==== WORKING DATA

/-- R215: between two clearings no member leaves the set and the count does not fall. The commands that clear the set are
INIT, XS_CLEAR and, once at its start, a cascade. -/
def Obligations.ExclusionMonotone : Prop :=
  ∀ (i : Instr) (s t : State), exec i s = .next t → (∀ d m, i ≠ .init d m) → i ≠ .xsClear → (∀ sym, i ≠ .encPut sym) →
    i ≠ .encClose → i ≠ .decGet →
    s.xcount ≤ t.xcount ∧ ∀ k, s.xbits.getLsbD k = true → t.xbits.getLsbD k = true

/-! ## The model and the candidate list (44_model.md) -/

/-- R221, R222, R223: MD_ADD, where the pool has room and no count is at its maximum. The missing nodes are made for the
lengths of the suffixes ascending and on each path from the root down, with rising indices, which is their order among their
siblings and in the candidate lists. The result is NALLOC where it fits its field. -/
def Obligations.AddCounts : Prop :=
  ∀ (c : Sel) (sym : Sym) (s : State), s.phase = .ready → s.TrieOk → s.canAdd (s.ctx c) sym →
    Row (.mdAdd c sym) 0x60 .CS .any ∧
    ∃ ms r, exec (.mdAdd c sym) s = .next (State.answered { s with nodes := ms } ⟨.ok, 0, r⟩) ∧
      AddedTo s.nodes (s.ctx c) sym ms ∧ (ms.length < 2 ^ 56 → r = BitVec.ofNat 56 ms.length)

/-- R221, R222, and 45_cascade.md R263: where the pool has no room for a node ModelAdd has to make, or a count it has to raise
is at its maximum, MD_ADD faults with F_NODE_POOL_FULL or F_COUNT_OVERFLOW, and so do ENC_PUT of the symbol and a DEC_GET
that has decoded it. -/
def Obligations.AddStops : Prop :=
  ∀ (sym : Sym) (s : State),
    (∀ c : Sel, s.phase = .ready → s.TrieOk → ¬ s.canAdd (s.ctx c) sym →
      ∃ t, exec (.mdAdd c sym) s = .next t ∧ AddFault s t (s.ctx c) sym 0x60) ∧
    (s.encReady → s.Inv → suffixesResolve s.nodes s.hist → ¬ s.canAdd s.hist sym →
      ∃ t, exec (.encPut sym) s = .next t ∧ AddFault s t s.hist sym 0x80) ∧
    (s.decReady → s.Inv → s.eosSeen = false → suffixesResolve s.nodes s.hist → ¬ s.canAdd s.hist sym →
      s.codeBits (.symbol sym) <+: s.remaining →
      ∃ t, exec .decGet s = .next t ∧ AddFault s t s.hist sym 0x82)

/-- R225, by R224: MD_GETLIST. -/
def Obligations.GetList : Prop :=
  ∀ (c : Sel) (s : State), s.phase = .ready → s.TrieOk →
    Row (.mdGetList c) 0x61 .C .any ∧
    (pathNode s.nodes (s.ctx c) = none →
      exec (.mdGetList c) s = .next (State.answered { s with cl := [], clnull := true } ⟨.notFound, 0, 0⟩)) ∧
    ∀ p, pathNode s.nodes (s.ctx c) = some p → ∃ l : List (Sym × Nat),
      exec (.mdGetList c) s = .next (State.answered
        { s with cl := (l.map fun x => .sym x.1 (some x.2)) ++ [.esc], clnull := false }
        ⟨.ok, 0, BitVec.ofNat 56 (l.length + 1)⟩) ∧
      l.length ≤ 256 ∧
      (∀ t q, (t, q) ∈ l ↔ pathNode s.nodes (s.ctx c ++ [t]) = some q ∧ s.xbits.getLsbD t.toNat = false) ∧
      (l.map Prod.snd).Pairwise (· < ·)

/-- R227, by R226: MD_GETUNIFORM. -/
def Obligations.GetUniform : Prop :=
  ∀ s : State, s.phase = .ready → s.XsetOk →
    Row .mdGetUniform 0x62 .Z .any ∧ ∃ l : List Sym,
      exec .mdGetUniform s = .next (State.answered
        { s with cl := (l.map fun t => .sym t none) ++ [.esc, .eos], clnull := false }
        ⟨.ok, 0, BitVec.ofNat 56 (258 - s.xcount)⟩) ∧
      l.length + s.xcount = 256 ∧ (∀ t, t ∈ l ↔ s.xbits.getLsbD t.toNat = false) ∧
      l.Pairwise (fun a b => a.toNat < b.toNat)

========

**THE TASK**
Find the word "suffixesResolve" in the records, and report each line that has it.

**RESULT BELOW**
    (s.encReady → s.Inv → suffixesResolve s.nodes s.hist → ¬ s.canAdd s.hist sym →
    (s.decReady → s.Inv → s.eosSeen = false → suffixesResolve s.nodes s.hist → ¬ s.canAdd s.hist sym →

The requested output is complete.